Come lockdown, though, running went out the window. With the prospect of probably never seeing many of my friends in person again (not for any concrete barrier, but because relationships tend to fade with time, especially the ones I tend to build), I indulged friends with much worse sleep habits late into the night, and my own sleep schedule collapsed. With half of my goals out the window, the rest followed suit.

These goals were something like plus goals from the beginning — not doing them didn’t mean I would regress, just that I wasn’t fully meeting my ambitions, and my value-oriented approach to life meant I kept them firmly in mind. My life hasn’t collapsed, but the value of these concrete goals did a little.

This didn’t mean that I didn’t have habits, or longer term characteristics, that I wanted to strive for. Here’s what I answered:

Not one that’s easily tracked, i.e. not based on time frequency; but I think it qualifies as a habit, and it’s certainly one that I’ve struggled with and would improve my life a lot if I fixed. Not doing things on time is one bad habit I had identified and had in mind from previous self-reflections. Another candidate was speaking clearly, loudly, without “ums.”

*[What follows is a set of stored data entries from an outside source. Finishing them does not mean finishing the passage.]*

-- ==== Sys2Proof/Laws/Step.lean ====
section
/-! SUPPORT. What `exec`, `complete` and `step` can do, each said once. -/

namespace Sys2Proof.Machine

/-- What a completion does to the state for a given outcome of the pending request. -/
def State.answer (o : ReqOutcome) (s : State) : State :=
  match o with
  | .responded r => s.respond r
  | .refused why => s.refuse why

/-- Every arm of the dispatch responds with R80's result for its row of R63. -/
theorem exec_eq_respond (i : Instr) (s : State) :
    exec i s = .next (s.respond (approx s.rom i.dir i.prec i.nr i.y)) := by
  cases i <;> rfl

/-- The slot is empty or holds one request (R29). -/
theorem State.idle_or_pending (s : State) : s.pending = none ∨ ∃ q, s.pending = some q := by
  cases s.pending with
  | none => exact .inl rfl
  | some q => exact .inr ⟨q, rfl⟩

/-- With no request pending a completion does nothing. -/
theorem complete_idle {s : State} (h : s.pending = none) : complete s = .next s.quiet := by simp [complete, h]

/-- With a request pending a completion gives it its one outcome. -/
theorem complete_pending {s : State} {q : Request} (h : s.pending = some q) :
    complete s = .next (s.answer (outcomeOf q)) := by
  simp only [complete, h]
  cases hd : decode q with
  | error why =>
    obtain ⟨ho, rfl⟩ := decode_error_iff.mp hd
    simp [outcomeOf, ho, State.answer]
  | ok i =>
    obtain ⟨ho, hy⟩ := decode_ok_fields hd
    simp only [exec_eq_respond, outcomeOf, ho, State.answer, hy]

/-- Everything one step can do: the request accepted, no completion possible, the pending request answered, reset, or
nothing. `ins` is what is left of the host's interactions. -/
theorem step_cases {s t : State} (h : step s = .next t) :
    (∃ q rest, s.inputs = .request q :: rest ∧ s.pending = none ∧ t = State.accept q { s with inputs := rest }) ∨
    (∃ ins, s.pending = none ∧ t = State.quiet { s with inputs := ins }) ∨
    (∃ q ins, s.pending = some q ∧ t = State.answer (outcomeOf q) { s with inputs := ins }) ∨
    (∃ rest, s.inputs = .reset :: rest ∧ t = State.resetBlock { s with inputs := rest }) ∨
    (∃ rest, s.inputs = .delay :: rest ∧ t = State.quiet { s with inputs := rest }) := by
  have completion : ∀ ins, complete { s with inputs := ins } = .next t →
      (∃ ins, s.pending = none ∧ t = State.quiet { s with inputs := ins }) ∨
      (∃ q ins, s.pending = some q ∧ t = State.answer (outcomeOf q) { s with inputs := ins }) := by
    intro ins hc
    obtain hp | ⟨q, hp⟩ := s.idle_or_pending
    · rw [complete_idle (s := { s with inputs := ins }) hp, Host.Outcome.next.injEq] at hc
      exact .inl ⟨ins, hp, hc.symm⟩
    · rw [complete_pending (s := { s with inputs := ins }) hp, Host.Outcome.next.injEq] at hc
      exact .inr ⟨q, ins, hp, hc.symm⟩
  unfold step turn at h
  cases hi : s.inputs with
  | nil =>
    simp only [hi] at h
    rcases completion s.inputs h with h' | h'
    · exact .inr (.inl h')
    · exact .inr (.inr (.inl h'))
  | cons x rest =>
    cases x with
    | request q =>
      simp only [hi] at h
      obtain hp | ⟨p, hp⟩ := s.idle_or_pending
      · simp only [hp, Host.Outcome.next.injEq] at h
        exact .inl ⟨q, rest, rfl, hp, by simpa [hp] using h.symm⟩
      · simp only [hp] at h
        rcases completion s.inputs h with h' | h'
        · exact .inr (.inl h')
        · exact .inr (.inr (.inl h'))
    | completion =>
      simp only [hi] at h
      rcases completion rest h with h' | h'
      · exact .inr (.inl h')
      · exact .inr (.inr (.inl h'))
    | reset =>
      simp only [hi, Host.Outcome.next.injEq] at h
      exact .inr (.inr (.inr (.inl ⟨rest, rfl, h.symm⟩)))
    | delay =>
      simp only [hi, Host.Outcome.next.injEq] at h
      exact .inr (.inr (.inr (.inr ⟨rest, rfl, h.symm⟩)))

end Sys2Proof.Machine
end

The last question is somewhat similar.

I’ll go straight to my answer:

A very social-interaction-based type of mindset, but really, is that so different from an interaction-with-self mindset? What you think becomes what you say becomes what you do, and the other way around. Radical empathy — it’s a term I know has been written a lot about, that I haven’t read a lot about, but have appropriated it (for now) as a name for my own intuition and approach towards everything from personal relationships and managing team members to public advocacy and judging public figures. Understand the worst, but always assume the best of people;5 be radiantly positive and grateful, see opportunities out of problems. The bad doesn’t negate the good. At the same time, speak firmly. Be decisive and uncompromising at your core. The intersection of the two is a difficult place to find, but it’s where I want to be.

“We are so excited to be a part of your journey.”

As an app, “Goals” didn’t stay part of my life for much longer; after checking out the interface, my answers clipping out of UI elements because I really wasn’t supposed to write a three-line habit description, I deleted my account and the app. But the ideas embodied in the app, and the reflection session and meta reflection session in this blog post that it gave me, are for sure a part of my journey.

So, what can I say? Whatever my grander thoughts are, this world of makers and products is one that I plan to be a part of. Thank you, Terry Xu, for this app that I love but cannot use; but more than all of that, thank you for giving me an excuse to think and ramble about my life for a few thousand words 😛

Footnotes

  1. Mark Manson, The Subtle Art of Not Giving A Fck*

  2. Simon Sinek, The Infinite Game

  3. Paul Kalanithi, When Breath Becomes Air

  4. Jean-Paul Sartre, “Existentialism Is a Humanism”

  5. Honestly I got this not from any book on management or value-based advice, but as a running theme in analyses of the YouTube channel Charisma On Command.